- **WHAT THE TASK ASKS**: Two lines in the data below mark the range: the one with "(a.stopping = false → s.fld" and the one with "Reg.AUD_EVENT_ROTATED (Pg.aud p)] ∧ s.KeepsBytes t)". Return both, along with every line between them, exactly.

- **RECORDS TO PROCESS**:
/-! ### Serial audio (R404 to R416) -/

/-- AUD_ENABLE, TDM_FRAME_BOUNDARY, AUD_SYNC_EDGE, AUD_CLOCK_LOST and AUD_SLOT (R405 to R414, R416): a port whose configuration passes awaits its
start with clear counters, one whose does not raises CFG_ERR, and one that is switched off completes its frame first; a boundary starts it, counts
the frames that follow and drives frame sync; a slave port's sync edge after a wrong number of bit clocks raises FRAME_ERR; a captured word goes
to the ring at DEV_PTR, a played word comes from it and goes out in its slot, and a ring without room or data loses the word; words lost that are
no whole frame rotate the ring. The model's own choices in it: log entry 76. -/
def Obligations.AudioPorts : Prop :=
  (∀ (s : State) (r : Req) (p : Nat) (v : Word), p < 4 → s.accepts r (Pg.aud p) 0x008 v = true →
    s.on (Pg.aud p) Reg.AUD_CTRL_ENABLE = false → wfld (s.written r (Pg.aud p) 0x008 v) Reg.AUD_CTRL_ENABLE = 1 →
    (s.audBad p = false → outputMode s.ctl.mode = true →
      ∃ t, exec (.audEnable r p v) s = .next t
        ∧ t.fld (Pg.aud p) Reg.AUD_STATE_PHASE = 1 ∧ t.fld (Pg.aud p) Reg.AUD_UNDERRUN_WORDS = 0
        ∧ t.fld (Pg.aud p) Reg.AUD_OVERRUN_WORDS = 0 ∧ t.fld (Pg.aud p) Reg.AUD_FRAME_ERRORS = 0
        ∧ t.fld (Pg.aud p) Reg.AUD_STATE_ROTATED = 0 ∧ t.fld (Pg.aud p) Reg.AUD_STATE_CLOCK_LOST = 0
        ∧ t.aud.get p = {
            base := if s.fld (Pg.aud p) Reg.AUD_DEV_PTR < s.fld (Pg.aud p) Reg.AUD_RING_BYTES then s.fld (Pg.aud p) Reg.AUD_DEV_PTR else 0
            startTime := s.time, mask := s.actv (Pg.aud p) Reg.AUD_SLOT_MASK }
        ∧ (∀ q, q ≠ p → t.aud.get q = s.aud.get q)
        ∧ t = { s with regs := t.regs, aud := t.aud, pwr := t.pwr } ∧ s.KeepsPages t [Pg.aud p] ∧ s.KeepsBytes t)
    ∧ (s.audBad p = true → s.fld (Pg.aud p) Reg.COMMON_PWR_REQ_STATUS = 3 → s.fld (Pg.aud p) Reg.COMMON_PWR_REQ_REQ = 3 →
      ∃ t, exec (.audEnable r p v) s = .next t
        ∧ t.fld (Pg.aud p) Reg.AUD_EVENT_CFG_ERR = 1 ∧ t.fld (Pg.aud p) Reg.COMMON_EVENT_STATE_REJECT = 1
        ∧ s.Kept t [keyOf Reg.AUD_EVENT_CFG_ERR (Pg.aud p)]))
  ∧ (∀ (s : State) (r : Req) (p : Nat) (v : Word) (a : AudSt), p < 4 → s.accepts r (Pg.aud p) 0x008 v = true →
    s.on (Pg.aud p) Reg.AUD_CTRL_ENABLE = true → wfld (s.written r (Pg.aud p) 0x008 v) Reg.AUD_CTRL_ENABLE = 0 →
    s.fld (Pg.aud p) Reg.COMMON_PWR_REQ_STATUS = 3 → s.fld (Pg.aud p) Reg.COMMON_PWR_REQ_REQ = 3 → a = s.aud.get p →
    (s.audPhase p = 2 → s.on (Pg.aud p) Reg.AUD_STATE_CLOCK_LOST = false →
      ∃ t, exec (.audEnable r p v) s = .next t
        ∧ t.on (Pg.aud p) Reg.AUD_CTRL_ENABLE = false ∧ t.aud.get p = { a with stopping := true }
        ∧ (∀ q, q ≠ p → t.aud.get q = s.aud.get q) ∧ t = { s with regs := t.regs, aud := t.aud }
        ∧ s.KeepsRegs t [keyOf Reg.AUD_CTRL_ENABLE (Pg.aud p)] ∧ s.KeepsBytes t)
    ∧ (s.audPhase p = 1 → a.blockFrames = 0 → s.fld (Pg.aud p) Reg.COMMON_COMMIT_PENDING = 0 →
      a.mask = s.actv (Pg.aud p) Reg.AUD_SLOT_MASK →
      ∃ t, exec (.audEnable r p v) s = .next t
        ∧ t.on (Pg.aud p) Reg.AUD_CTRL_ENABLE = false ∧ t.audPhase p = 0 ∧ t.aud.get p = { a with stopping := false }
        ∧ t.out = (if s.audMaster p then .tdmStop p :: s.out else s.out)
        ∧ (∀ q, q ≠ p → t.aud.get q = s.aud.get q) ∧ t = { s with regs := t.regs, out := t.out, aud := t.aud }
        ∧ s.KeepsRegs t [keyOf Reg.AUD_CTRL_ENABLE (Pg.aud p), keyOf Reg.AUD_STATE_PHASE (Pg.aud p)] ∧ s.KeepsBytes t))
  ∧ (∀ (s : State) (p : Nat) (a b : AudSt) (x : Time) (sync : List Out), p < 4 → s.audMaster p = true →
    s.on Pg.coll Reg.COLL_CTRL_ENABLE = true → a = s.aud.get p → x = s.masterSync p → s.fld (Pg.aud p) Reg.COMMON_COMMIT_PENDING = 0 →
    a.mask = s.actv (Pg.aud p) Reg.AUD_SLOT_MASK →
    b = { a with slot := 0, frames := ⟨x, a.pos, (s.channels p a.mask).length⟩ :: a.frames.filter (s.audHas p) } →
    sync = .tdmSync p (s.syncClocks p) (1 - s.fld (Pg.aud p) Reg.AUD_FORMAT_FS_POL) (s.fld (Pg.aud p) Reg.AUD_FORMAT_BCLK_EDGE)
      (s.masterClock p) :: s.out →
    (s.audPhase p = 1 → s.audMayStart p x = true →
      ∃ t, exec (.tdmFrameBoundary p) s = .next t
        ∧ t.audPhase p = 2
        ∧ t.aud.get p = { b with
            blockPos := if a.blockFrames = 0 then a.pos else a.blockPos, blockTime := if a.blockFrames = 0 then x else a.blockTime }
        ∧ (∀ q, q ≠ p → t.aud.get q = s.aud.get q) ∧ t = { s with regs := t.regs, aud := t.aud, out := sync }
        ∧ s.KeepsRegs t [keyOf Reg.AUD_STATE_PHASE (Pg.aud p)] ∧ s.KeepsBytes t)
    ∧ (s.audPhase p = 1 → s.audMayStart p x = false → exec (.tdmFrameBoundary p) s = .next s)
    ∧ (s.audPhase p = 2 → s.captures p = false ∨ (∀ k, a.slot ≤ k → k < s.audSlotCount p → a.mask.testBit k = false) →
      (a.stopping = false → s.fld (Pg.aud p) Reg.AUD_ROT_WORDS = 0 → a.frame % 64 ≠ 63 →
        ∃ t, exec (.tdmFrameBoundary p) s = .next t
          ∧ t.aud.get p = { b with frame := a.frame + 1, blockFrames := a.blockFrames + 1 }
          ∧ (∀ q, q ≠ p → t.aud.get q = s.aud.get q) ∧ t = { s with aud := t.aud, out := sync })
      ∧ (∀ ch, a.stopping = false → a.frame % 64 ≠ 63 → ch = (s.channels p a.mask).length → ch ≠ 0 →
        s.fld (Pg.aud p) Reg.AUD_ROT_WORDS % ch ≠ 0 → s.on (Pg.aud p) Reg.AUD_STATE_ROTATED = false →
        ∃ t, exec (.tdmFrameBoundary p) s = .next t
          ∧ t.on (Pg.aud p) Reg.AUD_STATE_ROTATED = true ∧ t.fld (Pg.aud p) Reg.AUD_EVENT_ROTATED = 1
          ∧ t.aud.get p = { b with frame := a.frame + 1, blockFrames := a.blockFrames + 1 }
          ∧ (∀ q, q ≠ p → t.aud.get q = s.aud.get q) ∧ t = { s.regsOf t with aud := t.aud, out := sync }
          ∧ s.KeepsRegs t [keyOf Reg.AUD_STATE_ROTATED (Pg.aud p), keyOf Reg.AUD_EVENT_ROTATED (Pg.aud p)] ∧ s.KeepsBytes t)
      ∧ (a.stopping = false → s.captures p = true → s.fld (Pg.aud p) Reg.AUD_ROT_WORDS = 0 → a.frame % 64 = 63 →
        ∃ t, exec (.tdmFrameBoundary p) s = .next t
          ∧ t.aud.get p = { b with
              frame := a.frame + 1, blockFrames := 0, blocks := a.blocks + 1, lost := false, err := false, blockPos := a.pos, blockTime := x }
          ∧ (∀ q, q ≠ p → t.aud.get q = s.aud.get q)
          ∧ t.fld (Pg.aud p) Reg.AUD_STAMP_PTR =
              (s.fld (Pg.aud p) Reg.AUD_STAMP_PTR + 1) % max 1 (s.fld (Pg.aud p) Reg.AUD_STAMP_ENTRIES)
          ∧ s.StoresDram t (s.fld (Pg.aud p) Reg.AUD_STAMP_BASE_LO * 4096 + s.fld (Pg.aud p) Reg.AUD_STAMP_BASE_HI * 2 ^ 32
              + 32 * s.fld (Pg.aud p) Reg.AUD_STAMP_PTR) 32
          ∧ t = { s with regs := t.regs, dram := t.dram, aud := t.aud, out := sync }
          ∧ s.KeepsRegs t [keyOf Reg.AUD_STAMP_PTR (Pg.aud p)])
      ∧ (a.stopping = true → s.captures p = false → s.fld (Pg.aud p) Reg.AUD_ROT_WORDS = 0 → a.frame % 64 ≠ 63 →
        ∃ t, exec (.tdmFrameBoundary p) s = .next t
          ∧ t.audPhase p = 0 ∧ t.out = .tdmStop p :: s.out
          ∧ t.aud.get p = { a with
              frame := a.frame + 1, blockFrames := 0, blocks := a.blocks + 1, lost := false, err := false, stopping := false }
          ∧ (∀ q, q ≠ p → t.aud.get q = s.aud.get q) ∧ t = { s with regs := t.regs, aud := t.aud, out := t.out }
          ∧ s.KeepsRegs t [keyOf Reg.AUD_STATE_PHASE (Pg.aud p)] ∧ s.KeepsBytes t)))
  ∧ (∀ (s : State) (p bclks : Nat) (a b : AudSt) (x : Time), p < 4 → s.audMaster p = false → a = s.aud.get p →
    x = .ofTicks (s.time.ticks - 6 * tickNs) → s.fld (Pg.aud p) Reg.COMMON_COMMIT_PENDING = 0 →
    a.mask = s.actv (Pg.aud p) Reg.AUD_SLOT_MASK →
    b = { a with slot := 0, frames := ⟨x, a.pos, (s.channels p a.mask).length⟩ :: a.frames.filter (s.audHas p) } →
    (s.audPhase p = 1 → s.audMayStart p x = true →
      ∃ t, exec (.audSyncEdge p bclks) s = .next t
        ∧ t.audPhase p = 2 ∧ t.fld (Pg.aud p) Reg.AUD_STATE_CLOCK_LOST = 0
        ∧ t.aud.get p = { b with
            blockPos := if a.blockFrames = 0 then a.pos else a.blockPos, blockTime := if a.blockFrames = 0 then x else a.blockTime }
        ∧ (∀ q, q ≠ p → t.aud.get q = s.aud.get q) ∧ t = { s with regs := t.regs, aud := t.aud }
        ∧ s.KeepsRegs t [keyOf Reg.AUD_STATE_PHASE (Pg.aud p)] ∧ s.KeepsBytes t)
    ∧ (s.audPhase p = 2 → a.stopping = false →
      s.captures p = false ∨ (∀ k, a.slot ≤ k → k < s.audSlotCount p → a.mask.testBit k = false) →
      s.fld (Pg.aud p) Reg.AUD_ROT_WORDS = 0 → a.frame % 64 ≠ 63 →
      ∃ t, exec (.audSyncEdge p bclks) s = .next t
        ∧ t.fld (Pg.aud p) Reg.AUD_STATE_CLOCK_LOST = 0
        ∧ (bclks = s.audSlotCount p * s.slotClocks p →
            t.aud.get p = { b with frame := a.frame + 1, blockFrames := a.blockFrames + 1 }
            ∧ s.KeepsRegs t [keyOf Reg.AUD_STATE_CLOCK_LOST (Pg.aud p)])
        ∧ (bclks ≠ s.audSlotCount p * s.slotClocks p →
            t.aud.get p = { b with frame := a.frame + 1, blockFrames := a.blockFrames + 1, err := true }
            ∧ t.fld (Pg.aud p) Reg.AUD_EVENT_FRAME_ERR = 1
            ∧ t.fld (Pg.aud p) Reg.AUD_FRAME_ERRORS =
                min (s.fld (Pg.aud p) Reg.AUD_FRAME_ERRORS + 1) (2 ^ Reg.AUD_FRAME_ERRORS.width - 1))
        ∧ (∀ q, q ≠ p → t.aud.get q = s.aud.get q) ∧ t = { s.regsOf t with aud := t.aud }
        ∧ s.KeepsRegs t [keyOf Reg.AUD_STATE_CLOCK_LOST (Pg.aud p), keyOf Reg.AUD_EVENT_FRAME_ERR (Pg.aud p),
            keyOf Reg.AUD_FRAME_ERRORS (Pg.aud p)] ∧ s.KeepsBytes t))
  ∧ (∀ (s : State) (p : Nat), p < 4 → s.audMaster p = false → s.audPhase p ≠ 0 →
    (s.on (Pg.aud p) Reg.AUD_STATE_CLOCK_LOST = true → exec (.audClockLost p) s = .next s)
    ∧ (s.on (Pg.aud p) Reg.AUD_STATE_CLOCK_LOST = false →
      ∃ t, exec (.audClockLost p) s = .next t
        ∧ t.fld (Pg.aud p) Reg.AUD_STATE_CLOCK_LOST = 1 ∧ t.fld (Pg.aud p) Reg.AUD_EVENT_CLOCK_LOST = 1
        ∧ s.Kept t [keyOf Reg.AUD_STATE_CLOCK_LOST (Pg.aud p), keyOf Reg.AUD_EVENT_CLOCK_LOST (Pg.aud p)]))
  ∧ ∀ (s : State) (p word dev n : Nat) (a : AudSt) (slot : Nat → List Out), p < 4 → s.audPhase p = 2 →
    s.on (Pg.aud p) Reg.AUD_STATE_CLOCK_LOST = false →
    a = s.aud.get p → a.slot < s.audSlotCount p → dev = s.fld (Pg.aud p) Reg.AUD_DEV_PTR → n = s.audB p →
    slot = (fun w => .tdm p (s.slotStart p a.slot)
      (bitsOf (s.audWord p) w ++ List.replicate (s.slotClocks p - s.audWord p) false) :: s.out) →
    (s.captures p = true → a.mask.testBit a.slot = false →
      ∃ t, exec (.audSlot p word) s = .next t
        ∧ t.aud.get p = { a with slot := a.slot + 1 } ∧ (∀ q, q ≠ p → t.aud.get q = s.aud.get q) ∧ t = { s with aud := t.aud })
    ∧ (s.captures p = false → a.mask.testBit a.slot = false →
      ∃ t, exec (.audSlot p word) s = .next t
        ∧ t.aud.get p = { a with slot := a.slot + 1 } ∧ (∀ q, q ≠ p → t.aud.get q = s.aud.get q)
        ∧ t = { s with aud := t.aud, out := slot 0 })
    ∧ (s.captures p = true → a.mask.testBit a.slot = true →
      ¬ (s.on (Pg.aud p) Reg.AUD_CTRL_HOST_CONS = true ∧ (dev + n) % max 1 (s.audRing p).2 = s.fld (Pg.aud p) Reg.AUD_HOST_PTR) →
      ∃ t, exec (.audSlot p word) s = .next t
        ∧ (∀ i, i < n → (s.audRing p).1 + dev + i < s.dramSize →
            t.dram.get ((s.audRing p).1 + dev + i) = (leBytes n (unsigned (8 * n) (signed (s.audWord p) word))).getD i 0)
        ∧ s.StoresDram t ((s.audRing p).1 + dev) n
        ∧ t.aud.get p = { a with slot := a.slot + 1, pos := a.pos + n } ∧ (∀ q, q ≠ p → t.aud.get q = s.aud.get q)
        ∧ t.fld (Pg.aud p) Reg.AUD_DEV_PTR = (dev + n) % max 1 (s.audRing p).2
        ∧ t = { s with regs := t.regs, dram := t.dram, aud := t.aud } ∧ s.KeepsRegs t [keyOf Reg.AUD_DEV_PTR (Pg.aud p)])
    ∧ (s.captures p = true → a.mask.testBit a.slot = true → s.on (Pg.aud p) Reg.AUD_CTRL_HOST_CONS = true →
      (dev + n) % max 1 (s.audRing p).2 = s.fld (Pg.aud p) Reg.AUD_HOST_PTR →
      ∃ t, exec (.audSlot p word) s = .next t
        ∧ t.fld (Pg.aud p) Reg.AUD_OVERRUN_WORDS =
            min (s.fld (Pg.aud p) Reg.AUD_OVERRUN_WORDS + 1) (2 ^ Reg.AUD_OVERRUN_WORDS.width - 1)
        ∧ t.fld (Pg.aud p) Reg.AUD_EVENT_OVERRUN = 1 ∧ t.aud.get p = { a with slot := a.slot + 1, lost := true }
        ∧ (∀ q, q ≠ p → t.aud.get q = s.aud.get q)
        ∧ t = { s.regsOf t with aud := t.aud } ∧ s.KeepsPages t [Pg.aud p] ∧ s.KeepsBytes t)
    ∧ (s.captures p = false → a.mask.testBit a.slot = true → dev ≠ s.fld (Pg.aud p) Reg.AUD_HOST_PTR →
      ∃ t, exec (.audSlot p word) s = .next t
        ∧ t.out = slot (s.peekLe ((s.audRing p).1 + dev) n % 2 ^ s.audWord p)
        ∧ t.aud.get p = { a with slot := a.slot + 1, pos := a.pos + n } ∧ (∀ q, q ≠ p → t.aud.get q = s.aud.get q)
        ∧ t.fld (Pg.aud p) Reg.AUD_DEV_PTR = (dev + n) % max 1 (s.audRing p).2
        ∧ t = { s with regs := t.regs, out := t.out, aud := t.aud } ∧ s.KeepsRegs t [keyOf Reg.AUD_DEV_PTR (Pg.aud p)] ∧ s.KeepsBytes t)
    ∧ (s.captures p = false → a.mask.testBit a.slot = true → dev = s.fld (Pg.aud p) Reg.AUD_HOST_PTR →
      ∃ t, exec (.audSlot p word) s = .next t
        ∧ t.out = slot 0
        ∧ t.fld (Pg.aud p) Reg.AUD_UNDERRUN_WORDS =
            min (s.fld (Pg.aud p) Reg.AUD_UNDERRUN_WORDS + 1) (2 ^ Reg.AUD_UNDERRUN_WORDS.width - 1)
        ∧ t.fld (Pg.aud p) Reg.AUD_EVENT_UNDERRUN = 1 ∧ t.aud.get p = { a with slot := a.slot + 1, lost := true }
        ∧ (∀ q, q ≠ p → t.aud.get q = s.aud.get q)
        ∧ t = { s.regsOf t with out := t.out, aud := t.aud } ∧ s.KeepsPages t [Pg.aud p] ∧ s.KeepsBytes t)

- **WRITTEN RESPONSE**:
      (a.stopping = false → s.fld (Pg.aud p) Reg.AUD_ROT_WORDS = 0 → a.frame % 64 ≠ 63 →
        ∃ t, exec (.tdmFrameBoundary p) s = .next t
          ∧ t.aud.get p = { b with frame := a.frame + 1, blockFrames := a.blockFrames + 1 }
          ∧ (∀ q, q ≠ p → t.aud.get q = s.aud.get q) ∧ t = { s with aud := t.aud, out := sync })
      ∧ (∀ ch, a.stopping = false → a.frame % 64 ≠ 63 → ch = (s.channels p a.mask).length → ch ≠ 0 →
        s.fld (Pg.aud p) Reg.AUD_ROT_WORDS % ch ≠ 0 → s.on (Pg.aud p) Reg.AUD_STATE_ROTATED = false →
        ∃ t, exec (.tdmFrameBoundary p) s = .next t
          ∧ t.on (Pg.aud p) Reg.AUD_STATE_ROTATED = true ∧ t.fld (Pg.aud p) Reg.AUD_EVENT_ROTATED = 1
          ∧ t.aud.get p = { b with frame := a.frame + 1, blockFrames := a.blockFrames + 1 }
          ∧ (∀ q, q ≠ p → t.aud.get q = s.aud.get q) ∧ t = { s.regsOf t with aud := t.aud, out := sync }
          ∧ s.KeepsRegs t [keyOf Reg.AUD_STATE_ROTATED (Pg.aud p), keyOf Reg.AUD_EVENT_ROTATED (Pg.aud p)] ∧ s.KeepsBytes t)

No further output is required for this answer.